Posted to issues@hbase.apache.org by "Bill Graham (JIRA)" <ji...@apache.org> on 2011/05/18 07:47:47 UTC

[jira] [Updated] (HBASE-3880) Make mapper function in ImportTSV plug-able

     [ https://issues.apache.org/jira/browse/HBASE-3880?page=com.atlassian.jira.plugin.system.issuetabpanels:all-tabpanel ]

Bill Graham updated HBASE-3880:
-------------------------------

    Attachment: HBASE-3880_1.patch

Attaching patch 1. This patch allows the mapper to be injected with an option like {{-Dimporttsv.mapper.class=my.Mapper}}. 

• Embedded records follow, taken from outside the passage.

-- ==== Sys2Proof/Laws/Ops.lean ====
section
/-!
SUPPORT. One lemma for each shared operation that says everything it can do: its result, and, where it can stop, when
it completes.
-/
namespace Sys2Proof.Machine

/-- A count the timer of `s` takes as it is: at least 1 and of its width (44_timer_adapter.md R251). -/
abbrev Fits (s : State) (n : Nat) : Prop := 1 ≤ n ∧ n < 2 ^ s.params.timerW

theorem fits_iff (s : State) (n : Nat) : fits s.params.timerW n = true ↔ Fits s n := by
  simp [fits]

/-! ## Outcomes -/

@[simp] theorem andThen_of_next (s : State) (f : State → Out) : andThen (.next s) f = f s := rfl
@[simp] theorem andThen_of_fault (r : Fault) (f : State → Out) : andThen (.fault r) f = .fault r := rfl
@[simp] theorem andThen_of_refused (r : Refusal) (f : State → Out) : andThen (.refused r) f = .refused r := rfl

theorem andThen_next {o : Out} {f : State → Out} {t : State} :
    andThen o f = .next t ↔ ∃ s, o = .next s ∧ f s = .next t := by
  cases o <;> simp

theorem returning_next {r : Ret} {s t : State} : returning r s = .next t ↔ t = { s with ret := r } := by
  simp [returning, eq_comm]

/-- An operation that runs completes exactly when the block is not faulted and what it does completes. -/
theorem whenLive_next {s t : State} {f : State → Out} :
    whenLive s f = .next t ↔ s.faulted = false ∧ f { s with ret := .nothing } = .next t := by
  unfold whenLive
  cases s.faulted <;> simp

theorem whenLive_live {s : State} (h : s.faulted = false) (f : State → Out) :
    whenLive s f = f { s with ret := .nothing } := by
  simp [whenLive, h]

theorem whenLive_faulted {s : State} (h : s.faulted = true) (f : State → Out) :
    whenLive s f = .fault .illegalState := by
  simp [whenLive, h]

/-! ## The timer -/

/-- The count a timer is loaded with is the count given, where that fits. -/
theorem countFor_eq {n : Nat} {s : State} (h : n < 2 ^ s.params.timerW) : countFor n s = n := if_pos h

/-- The count depends on the state's parameters alone. -/
theorem countFor_congr {n : Nat} {s t : State} (h : t.params = s.params) : countFor n t = countFor n s := by
  rw [countFor, countFor, h]

/-- Whatever it is armed with, the timer holds a count of its width. -/
theorem countFor_lt (n : Nat) (s : State) : countFor n s < 2 ^ s.params.timerW := by
  unfold countFor
  split
  · assumption
  · exact BitVec.isLt _

/-- Arming completes exactly when the count is not 0, and it loads the timer. -/
theorem armTimer_next {n : Nat} {s t : State} :
    armTimer n s = .next t ↔ 1 ≤ n ∧ t = loadTimer (countFor n s) s := by
  unfold armTimer
  split
  · simp; omega
  · simp [eq_comm]; omega

theorem armTimer_pos {n : Nat} (h : 1 ≤ n) (s : State) : armTimer n s = .next (loadTimer (countFor n s) s) :=
  armTimer_next.mpr ⟨h, rfl⟩

theorem armTimer_zero (s : State) : armTimer 0 s = .refused .armZero := rfl

theorem driveFor_next {v : Bit} {n : Nat} {s t : State} :
    driveFor v n s = .next t ↔ 1 ≤ n ∧ t = loadTimer (countFor n s) (setLine v s) :=
  armTimer_next

theorem driveFor_pos {n : Nat} (h : 1 ≤ n) (v : Bit) (s : State) :
    driveFor v n s = .next (loadTimer (countFor n s) (setLine v s)) :=
  armTimer_pos h _

/-! ## The cursor -/

/-- `CUR.ADV` inside a byte moves to the next bit. -/
theorem advanceCursor_bit {s : State} (h : s.bit ≠ 7) : advanceCursor s = .next { s with bit := s.bit + 1 } := by
  rw [advanceCursor, if_neg h]

/-- `CUR.ADV` at the end of a byte moves to the next byte. -/
theorem advanceCursor_byte {s : State} (h : s.bit = 7) (hb : s.byte.val < 16) :
    advanceCursor s = .next { s with byte := s.byte + 1, bit := 0 } := by
  rw [advanceCursor, if_pos h, nextByte, if_pos hb]

/-- `CUR.ADV` past byte 16 is refused. -/
theorem advanceCursor_end {s : State} (h : s.bit = 7) (hb : s.byte = 16) :
    advanceCursor s = .refused .byteRange := by
  rw [advanceCursor, if_pos h, nextByte, if_neg (by simp [hb])]

/-- Where `CUR.ADV` completes it writes the cursor and nothing else. -/
theorem advanceCursor_next {s t : State} (h : advanceCursor s = .next t) :
    t = { s with byte := t.byte, bit := t.bit } := by
  unfold advanceCursor nextByte at h
  split at h
  · split at h <;> cases h
    rfl
  · cases h; rfl

/-! ## The message copy -/

/-- After the copy, a position the bytes cover holds its byte and every other one keeps its own. -/
theorem copyBytes_get (bytes : List Byte) (i : Nat) (m : Vector Byte 16) (j : Nat) (hj : j < 16) :
    (copyBytes bytes i m)[j] =
      if h : i ≤ j ∧ j < i + bytes.length then bytes[j - i]'(by omega) else m[j] := by
  induction bytes generalizing i m with
  | nil => simp [copyBytes]
  | cons b bs ih =>
    rw [copyBytes, ih]
    rcases Nat.lt_trichotomy i j with h | h | h
    · have e : j - i = j - (i + 1) + 1 := by omega
      by_cases hb : j < i + 1 + bs.length
      · rw [dif_pos ⟨by omega, hb⟩, dif_pos ⟨by omega, by simp; omega⟩]
        simp [e]
      · rw [dif_neg (by omega), dif_neg (by simp; omega), Vector.getElem_setIfInBounds_ne hj (by omega)]
    · subst h
      rw [dif_neg (by omega), dif_pos ⟨by omega, by simp⟩]
      simp
    · rw [dif_neg (by omega), dif_neg (by omega), Vector.getElem_setIfInBounds_ne hj (by omega)]

/-! ## Draws -/

/-- A line read takes the next level laid down, or a free value; it changes nothing but where the levels come
from. -/
theorem drawFollower_snd (s : State) :
    (drawFollower s).2 =
      { s with followers := s.followers.tail, draws := if s.followers = [] then s.draws + 1 else s.draws } := by
  cases hf : s.followers <;> simp [drawFollower, hf]

theorem lineGet_fst (s : State) : (lineGet s).1 = busLevel s.lineOut (drawFollower s).1 := rfl

theorem lineGet_snd (s : State) : (lineGet s).2 = (drawFollower s).2 := rfl

theorem sampleAck_eq (s : State) :
    sampleAck s =
      { s with
        ack := ackOf (destNibble s) (lineGet s).1, followers := s.followers.tail
        draws := if s.followers = [] then s.draws + 1 else s.draws } := by
  simp [sampleAck, setAck, lineGet_snd, drawFollower_snd]

/-! ## Entering a state -/

/-- Entering a state writes `STATE` and, of the other registers, only the cursor, `ACK`, the line and the timer; the
levels of the followers may be drawn. -/
theorem enter_next {f : Fsm} {s t : State} (h : enter f s = .next t) :
    t.state = .named f ∧ t.msg = s.msg ∧ t.len = s.len ∧ t.resends = s.resends ∧ t.clkBasis = s.clkBasis ∧
      t.inited = s.inited ∧ t.trig = s.trig ∧ t.pending = s.pending ∧ t.rom = s.rom ∧ t.faulted = s.faulted ∧
      t.ret = s.ret ∧ t.inputs = s.inputs ∧ t.params = s.params ∧
      (s.tmrCnt < 2 ^ s.params.timerW → t.tmrCnt < 2 ^ s.params.timerW) := by
  cases f <;>
    simp only [enter, enterIdle, enterFreeTime, enterStartLow, enterStartHigh, enterHeaderInitLow,
      enterHeaderInitHigh, enterHeaderDestLow, enterHeaderDestHigh, enterEomLow, enterEomHigh, enterAckLow,
      enterAckHigh, enterAckVerify, enterDataLow, enterDataHigh, driveBitLow, driveBitHigh, driveFor_next,
      armTimer_next, Host.Outcome.next.injEq] at h
  case idle => subst h; simp
  case ackVerify => obtain ⟨-, rfl⟩ := h; simp [sampleAck_eq]; exact fun _ => countFor_lt _ _
  all_goals obtain ⟨-, rfl⟩ := h; simp; exact fun _ => countFor_lt _ _

/-! ## The handlers of the two events -/

/-- START disarms the trigger, then starts the transfer, does nothing more, or raises the fault. -/
theorem exec_start {s : State} (h : s.faulted = false) (ht : s.trig = true) :
    exec .start s =
      match s.state with
      | .named f =>
        if f = .idle ∧ s.len ≠ 0 then
          enter .freeTime { s with trig := false, resends := 0, byte := 0, bit := 0, ret := .nothing }
        else .next { s with trig := false, ret := .nothing }
      | .reserved => .next { s with trig := false, faulted := true, ret := .nothing } := by
  obtain ⟨_, f, _, _, _, _, _, _, _, _, _, _, _, _, _, _, _, _, _, _⟩ := s
  subst h ht
  cases f <;> rfl

/-- An expiry spends the timer, then takes the transition of the state or raises the fault. -/
theorem expire_eq (s : State) :
    expire s =
      match s.state with
      | .named f => timeout f (stopTimer s)
      | .reserved => .next (raiseIllegalState (stopTimer s)) := rfl

theorem expire_named {s : State} {f : Fsm} (h : s.state = .named f) : expire s = timeout f (stopTimer s) := by
  rw [expire_eq, h]

theorem expire_reserved {s : State} (h : s.state = .reserved) : expire s = .next (raiseIllegalState (stopTimer s)) := by
  rw [expire_eq, h]

end Sys2Proof.Machine
end

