/-- Settles O53: the trigger is set only in Idle, where the timer is disarmed. -/
theorem tickAndStartExclude : Obligations.TickAndStartExclude := by
  intro s h
  have hs := h
  obtain ⟨⟨-, hf⟩, -, -, -, htr, -, -, -, -, hta, -⟩ := h
  refine ⟨fun ht => tick_idles hs ?_, fun ha => exec_start_not_enabled hf ?_⟩
  · by_contra ha
    exact hta.mp (by simpa using ha) (htr ht).1
  · by_contra ht
    exact hta.mp ha (htr (by simpa using ht)).1

end Sys2Proof.Machine
end

section
/-! The byte form (30_encoding.md R90 to R104; log 2): reading what was written, and writing what was read. -/
namespace Sys2Proof

/-! ## Operands written, then read -/

theorem readBit_bitByte (v : Bit) (rest : List Byte) : readBit (bitByte v :: rest) = .ok (v, rest) := by
  cases v <;> rfl

theorem readFlag_flagByte (f : Flag) (rest : List Byte) : readFlag (flagByte f :: rest) = .ok (f, rest) := by
  cases f <;> rfl

theorem readNibble_setWidth (a : BitVec 4) (rest : List Byte) : readNibble (a.setWidth 8 :: rest) = .ok (a, rest) := by
  have hlt := a.isLt
  have hb : (a.setWidth 8).toNat = a.toNat := by simp; omega
  rw [readNibble, if_pos (by omega)]
  congr 2
  exact BitVec.eq_of_toNat_eq (by simp)

/-- The count byte of a message of at most 255 bytes holds its length. -/
theorem toNat_countByte {n : Nat} (h : n ≤ maxSendBytes) : (BitVec.ofNat 8 n).toNat = n := by
  rw [BitVec.toNat_ofNat]
  exact Nat.mod_eq_of_lt (Nat.lt_succ_of_le h)

theorem readMessage_count {bytes : List Byte} (h : bytes.length ≤ maxSendBytes) (rest : List Byte) :
    readMessage (BitVec.ofNat 8 bytes.length :: (bytes ++ rest)) = .ok (bytes, rest) := by
  simp only [readMessage, toNat_countByte h]
  rw [if_pos (by simp), List.take_left, List.drop_left]

/-- A number of 32 bits read back. -/
theorem readWord_ofNat {n : Nat} (h : n < 2 ^ 32) (mk : Nat → Instr) (rest : List Byte) :
    withOperand (fun w : Word => mk w.toNat) (readWord (wordBytes (BitVec.ofNat 32 n) ++ rest)) = .ok (mk n, rest) := by
  rw [readWord_wordBytes, withOperand, BitVec.toNat_ofNat, Nat.mod_eq_of_lt h]

/-- Settles O1: the first byte selects the operation, whose operand, where it has one, is read back as it was
written. -/
theorem decodeOfEncodeIsIdentity : Obligations.DecodeOfEncodeIsIdentity := by
  intro i rest h
  rw [encode, List.cons_append]
  cases i <;> rw [opcode]
  case init basis => exact readWord_ofNat (of_decide_eq_true h) .init rest
  case tmrArm n => exact readWord_ofNat (of_decide_eq_true h) .tmrArm rest
  case send bytes => exact congrArg (withOperand .send) (readMessage_count (of_decide_eq_true h) rest)
  case ticks us => exact congrArg (withOperand .ticks) (readMicros_microsBytes us rest)
  case lowTicks v => exact congrArg (withOperand .lowTicks) (readBit_bitByte v rest)
  case highTicks v => exact congrArg (withOperand .highTicks) (readBit_bitByte v rest)
  case lineSet v => exact congrArg (withOperand .lineSet) (readBit_bitByte v rest)
  case evtPost f => exact congrArg (withOperand .evtPost) (readFlag_flagByte f rest)
  case romRead a => exact congrArg (withOperand .romRead) (readNibble_setWidth a rest)
  all_goals rfl

/-! ## Bytes read, then written -/

/-- What it is for bytes to be the encoding of a well-formed operation. -/
def Encodes (bs : List Byte) (i : Instr) (rest : List Byte) : Prop := bs = encode i ++ rest ∧ i.wellFormed = true

/-- An operation of one byte. -/
theorem encodes_plain {op : Byte} {i : Instr} {rest : List Byte} (ho : op = opcode i) (hb : operandBytes i = [])
    (hw : i.wellFormed = true) : Encodes (op :: rest) i rest := by
  refine ⟨?_, hw⟩
  rw [ho, encode, hb]
  rfl

/-- An operation whose operand was read is well-formed and written as the bytes that were read. -/
theorem encodes_operand {α : Type} {op : Byte} {bs rest : List Byte} {i : Instr} {mk : α → Instr} {r : Read α}
    (h : withOperand mk r = .ok (i, rest))
    (hr : ∀ a, r = .ok (a, rest) → op = opcode (mk a) ∧ bs = operandBytes (mk a) ++ rest ∧ (mk a).wellFormed = true) :
    Encodes (op :: bs) i rest := by
  obtain ⟨a, ha, rfl⟩ := withOperand_ok h
  obtain ⟨ho, hb, hw⟩ := hr a ha
  exact ⟨by rw [ho, hb]; rfl, hw⟩

/-- A word read as a number is written back as it was read. -/
theorem ofNat_toNat_word {bs rest : List Byte} {w : Word} (h : readWord bs = .ok (w, rest)) :
    bs = wordBytes (BitVec.ofNat 32 w.toNat) ++ rest := by
  rw [BitVec.ofNat_toNat, BitVec.setWidth_eq]
  exact readWord_ok h
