-- ==== Sys2Proof/Syntax.lean ====
section
/-! DEFINITION. The commands and events of the DXN-7128, one constructor for each row of the opcode table,
with what each brings in from outside the controller as its operands. -/
namespace Sys2Proof

/-- The two panel outputs, A and B (R2). -/
inductive OutId where
  | A
  | B
  deriving DecidableEq, Repr

/-- The two ring ports, east (IS46) and west (IS47) (R18, R302). -/
inductive RPort where
  | east
  | west
  deriving DecidableEq, Repr

/-- The two host rings whose vector can be held back (R474). -/
inductive RingSel where
  | cq
  | eq
  deriving DecidableEq, Repr

/-- The Transom rails in the order in which they are brought up (R332). -/
inductive Rail where
  | vgl
  | vgh
  | vsl
  | vsh
  | vcom
  deriving DecidableEq, Repr

/-- The lockstepped units of R562: one Hearth pair, Cellar, Threshold. -/
inductive LockUnit where
  | hearth
  | cellar
  | threshold
  deriving DecidableEq, Repr

/-- What an error-correcting read finds in one word (R430, R438). -/
inductive Ecc where
  | clean
  | corrected
  | uncorrectable
  deriving DecidableEq, Repr

/-- The areas of the shared on-die SRAM that R431 tells apart. -/
inductive SramArea where
  | planeCache
  | pointTable
  | journal
  | rowStore
  | blitStaging
  | hearthSram
  | ispFifo
  | atlas
  deriving DecidableEq, Repr

/-- A submission entry as host memory holds it (R465): its 64 bytes, what a DMA read of its DATA buffer
returns (`none` when the read fails or is never answered), and whether writing its response buffer succeeds. -/
structure SqEntry where
  raw    : List Byte
  data   : Option (List Byte)
  respOk : Bool
  deriving DecidableEq, Repr

/-- A CSI-2 long packet as it arrives at a camera port (R363, R364, R377): data type, virtual channel,
whether its header ECC is uncorrectable, whether its payload CRC fails, and its payload. -/
structure CamPacket where
  dt      : Nat
  vc      : Nat
  eccBad  : Bool
  crcBad  : Bool
  payload : List Byte
  deriving DecidableEq, Repr

/-- What a receiver measures at its slicers (R309): the smallest vertical opening and its reference, in one unit, and the
smallest horizontal opening, in hundredths of a picosecond. -/
structure Openings where
  h    : Nat
  href : Nat
  w    : Nat
  deriving DecidableEq, Repr

/-- What a receiver's adaptation works out (R312, R313): the CTLE step, the DFE taps in hundredths of the main cursor, and the
sampling phase in 64ths of a unit interval. -/
structure Equaliser where
  ctle : Nat
  taps : List Int
  samp : Int
  deriving DecidableEq, Repr

/-- A block on an output's backchannel as it arrives (R263, R265, R286). -/
structure BcBlock where
  out     : OutId
  header  : Nat
  payload : List Byte
  deriving DecidableEq, Repr
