-- ==== Sys2Proof/Machine/State.lean ====
section
/-! DEFINITION. The state of the DXN-7128 as plain data: every register, counter, queue, ring, pin and store
the manual gives the part, the two reason types of a step, and the state right after reset. -/
namespace Sys2Proof.Machine

/-- No command of this block ends in a fault: every row of the table has an effect, or leaves the state as it is
where its rule's condition does not hold (safe: nothing is claimed to stop). -/
inductive Fault where
  deriving DecidableEq, Repr

/-- Why a step has no meaning. -/
inductive Refusal where
  /-- Raised by `exec` alone, for a row that has no meaning yet (safe: the machine stops). -/
  | notModelled (mnemonic : String)
  deriving DecidableEq, Repr

/-- The two ordering variants (R2). -/
inductive Variant where
  | E2
  | E1
  deriving DecidableEq, Repr

/-- The 17 block windows, in the order of R459. -/
inductive Blk where
  | sys | scn | syn | cmp | tvr | sco | spl | lne | trm | cam | cal | blt | mem | sec | flt | rng | cpt
  deriving DecidableEq, Repr

/-- The words of a register set that differ from their reset values, by rising offset. -/
abbrev RegMap := List (Nat × Word)

/-- A sparse table: entries by rising key, none equal to the table's default. -/
abbrev Table (α : Type) := List (Nat × α)

/-! ### Doorways (01) -/

/-- What a commit aims at (R28). -/
inductive Target where
  | next
  | frame (o : OutId) (n : Nat)
  | sensor (n : Nat)
  deriving DecidableEq, Repr

/-- One pending copy of one block (R33): the commit that froze it, who issued it, the frozen words, what it aims at,
the output it named (UNIT), the outputs it has still to reach, the frame at whose CLOSE it was fixed on each output,
whether each output may take it yet (R44), whether it comes late there (R683), and the islands that a withheld copy
waits for (R42). -/
structure Pend where
  cid    : Nat
  issuer : Nat
  blk    : Blk
  port   : Nat
  target : Target
  due    : Nat
  words  : RegMap
  needA  : Bool
  needB  : Bool
  fixA   : Option Nat
  fixB   : Option Nat
  openA  : Bool
  openB  : Bool
  lateA  : Bool
  lateB  : Bool
  unit   : Nat
  waits  : List Nat
  deriving DecidableEq, Repr

/-- The live set of one block for one output (or camera port) in one landing (R11, R43), with its commit and the frame at
which that took effect (R26). -/
structure LiveSet where
  blk   : Blk
  out   : OutId
  port  : Nat
  cid   : Nat
  frame : Nat
  words : RegMap
  deriving DecidableEq, Repr

/-- One landing (R17, R26, R682). -/
structure Landing where
  present     : Bool
  powered     : Bool
  pllLocked   : Bool
  inProtocol  : Bool
  sets        : List LiveSet
  liveCommitA : Nat
  liveCommitB : Nat
  liveFrame   : Nat
  swapA       : Nat
  swapB       : Nat
  lockWins    : Nat
  lossCount   : Nat
  gated       : Bool
  lfsr        : Word
  deriving DecidableEq, Repr

/-- The doorway sequencer's record for one output (R37 to R39, R42): the latest CLOSE and SWAP issued, whether that
doorway is one both outputs share (R45, R254), and the islands reported late at it. -/
structure Door where
  closeN   : Nat
  closeClk : Nat
  closing  : Bool
  swapN    : Nat
  joint    : Bool
  late     : List Nat
  deriving DecidableEq, Repr

/-! ### Scenes (03) -/

/-- The header fields and coded bytes of one stored tile (R103), with the dynamic tables of its group (R101), the store
buffers that hold it and its tables, and its offset in the first of them (R128). -/
structure Tile where
  kind   : Nat
  relief : Int
  flags  : Nat
  sel    : List Nat
  clen   : List Nat
  body   : List Byte
  dyn    : List (List Nat)
  bufs   : List Nat
  off    : Nat
  deriving DecidableEq, Repr

/-- A defined plane (R95) and its tiles by linear index: those that are not empty, and empty ones that carry a relief
value (R97, R103). -/
structure Plane where
  num    : Nat
  fmt    : Nat
  filter : Bool
  rscale : Nat
  width  : Nat
  height : Nat
  disp   : Int
  tiles  : Table Tile
  deriving DecidableEq, Repr

/-- What an accepted packet does to a scene (R94, R95, R99, R100). -/
inductive SceneOp where
  | header (sceneId : Nat) (replace : Bool)
  | define (p : Plane)
  | clear (plane : Nat) (undefine : Bool)
  | tiles (plane fmt tx ty : Nat) (ts : List Tile)
  | mark
  | auth
  deriving DecidableEq, Repr

/-- An accepted packet of a scene commit: its sequence number, its effect, its buffers. -/
structure ScenePkt where
  seq  : Nat
  op   : SceneOp
  bufs : List Nat
  deriving DecidableEq, Repr

/-- A scene commit that is ingested and not yet live everywhere (R115 to R118). -/
structure SceneCommit where
  pkts   : List ScenePkt
  markSeq : Nat
  markId : Nat
  target : Target
  needA  : Bool
  needB  : Bool
  fixA   : Option Nat
  fixB   : Option Nat
  openA  : Bool
  openB  : Bool
  judged : Bool
  answered : Bool
  waits  : List Nat
  deriving DecidableEq, Repr

/-- A channel's stream as its latest completed SUBMIT_OPS left it, which a replay of Hearth returns to (R566, R575). -/
structure Answered where
  headerSeen : Bool
  lastSeq    : Nat
  skipping   : Bool
  authSkip   : Bool
  orphan     : Bool
  openPkts   : List ScenePkt
  covered    : Option (List Byte)
  session    : Nat
  deriving DecidableEq, Repr

/-- The SUBMIT_OPS in progress on a channel (R127, R482). -/
structure Submission where
  func      : Nat
  cmdId     : Nat
  respLen   : Nat
  respOk    : Bool
  total     : Nat
  pos       : Nat
  accepted  : Nat
  discarded : Nat
  cause     : Nat
  session   : Nat
  highSeq   : Nat
  hasTag    : Bool
  allOk     : Bool
  inOpen    : Nat
  deriving DecidableEq, Repr

/-- One content channel's stream, store chain and scenes (R91, R93, R115 to R137). On a ring's member (R605) `rxPos` is
the stream offset of the next byte, `rxBytes` a packet that is not whole yet, and `rxQueue` the whole ones that wait,
each with its MARK_BASE (an empty one is a DISCARD_OPEN); on the head `fwdPos` is the stream's length so far. -/
structure Channel where
  enabled   : Bool
  headerSeen : Bool
  lastSeq   : Nat
  skipping  : Bool
  authSkip  : Bool
  orphan    : Bool
  openPkts  : List ScenePkt
  covered   : Option (List Byte)
  session   : Nat
  pending   : List SceneCommit
  sceneA    : List Plane
  sceneB    : List Plane
  sceneIdA  : Nat
  sceneIdB  : Nat
  discarded : Nat
  pClamp    : Nat
  subs      : List Submission
  ans       : Answered
  paused    : Option (Nat × Nat × Nat)
  curBuf    : Option Nat
  curOff    : Nat
  fwdPos    : Nat
  rxPos     : Nat
  rxBytes   : List Byte
  rxQueue   : List (Nat × List Byte)
  deriving DecidableEq, Repr

/-! ### Bands, slices and frames (04, 05, 07) -/

/-- The rows of one plane that are expanded for the frame in preparation; plane 64 is the front plane (R139, R140). -/
structure CacheRows where
  frame : Nat
  chan  : Nat
  plane : Nat
  lo    : Int
  hi    : Int
  deriving DecidableEq, Repr

/-- One composed front plane row of a channel (R196, R198): texel codes as raw words, and its texel-layers (R199). -/
structure FrontRow where
  frame  : Nat
  chan   : Nat
  row    : Nat
  texels : List Nat
  load   : Nat
  deriving DecidableEq, Repr

/-- One band of one frame: the channels whose rows are expanded, whose front plane rows are composed and whose preparation
is complete, its cap and what is still to be dispatched (R138 to R142, R159, R165, R166). -/
structure Band where
  frame    : Nat
  y        : Nat
  expanded : List Nat
  prepDone : List Nat
  composed : List Nat
  cap      : Option Nat
  late     : List Nat
  spans    : List (Nat × Nat)
  undone   : Nat
  deriving DecidableEq, Repr

/-- A span on a slice (R156): output, frame, emitter row, first hogel, hogels, cap, dispatch instant. -/
structure Span where
  out   : OutId
  frame : Nat
  row   : Nat
  first : Nat
  len   : Nat
  cap   : Nat
  late  : List Nat
  since : Nat
  deriving DecidableEq, Repr

/-- A row of the ray row store (R156): its finished spans, each by its first hogel with its ray codes and views. -/
structure RowBuf where
  frame : Nat
  row   : Nat
  spans : List (Nat × List Nat)
  left  : Nat
  deriving DecidableEq, Repr

/-- A point table entry (R221): the owner's fields, then the runtime fields. -/
structure Point where
  id       : Nat
  session  : Nat
  style    : Nat
  cell     : Nat
  region   : Nat
  maxAge   : Nat
  limitLo  : Int
  limitHi  : Int
  received : Bool
  expired  : Bool
  srcInv   : Bool
  check    : Nat
  value    : Int
  birth    : Nat
  deriving DecidableEq, Repr

/-- A point as the renderer read it for one region (R234): the entry's number, the entry, and the state it was found in. -/
structure SnapPoint where
  index   : Nat
  point   : Point
  state   : Nat
  deriving DecidableEq, Repr

/-- What one region's drawing in one frame rests on, and its signatures (R202, R234, R246, R247). -/
structure RegionFrame where
  region : Nat
  frame  : Nat
  tEval  : Nat
  snap   : List SnapPoint
  sig    : Option Word
  expect : Option Word
  judged : Bool
  deriving DecidableEq, Repr

/-- Counters of a frame, in progress or the next one's, that become the last completed frame's at FRAME_END (R149, R181, R251). -/
structure FrameCounts where
  raysShed  : Nat
  depthOvf  : Nat
  bandsShed : Nat
  bandsRep  : Nat
  samples   : Nat
  stale     : Nat
  dash      : Nat
  notReady  : Bool
  reach     : Bool
  regionLate : Bool
  decoded   : Nat
  clampCh   : List Nat
  compLoad  : List (Nat × Nat)
  deriving DecidableEq, Repr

A few potential issues with swapping in another mapper like this:

1. Many of the other {{-D}} options are supported in the default {{TsvImporter}}, so using a custom mapper will make these params unused, unless the mapper also re-implements support for them. We could instead make {{TsvImporter}} an outer class so it could be sub-classed.
2. Custom mappers won't have access to {{TsvParser}}. Again, maybe that's ok for now. If {{TsvParser}} would be useful outside of {{ImportTsv}} it can be moved to an outer class.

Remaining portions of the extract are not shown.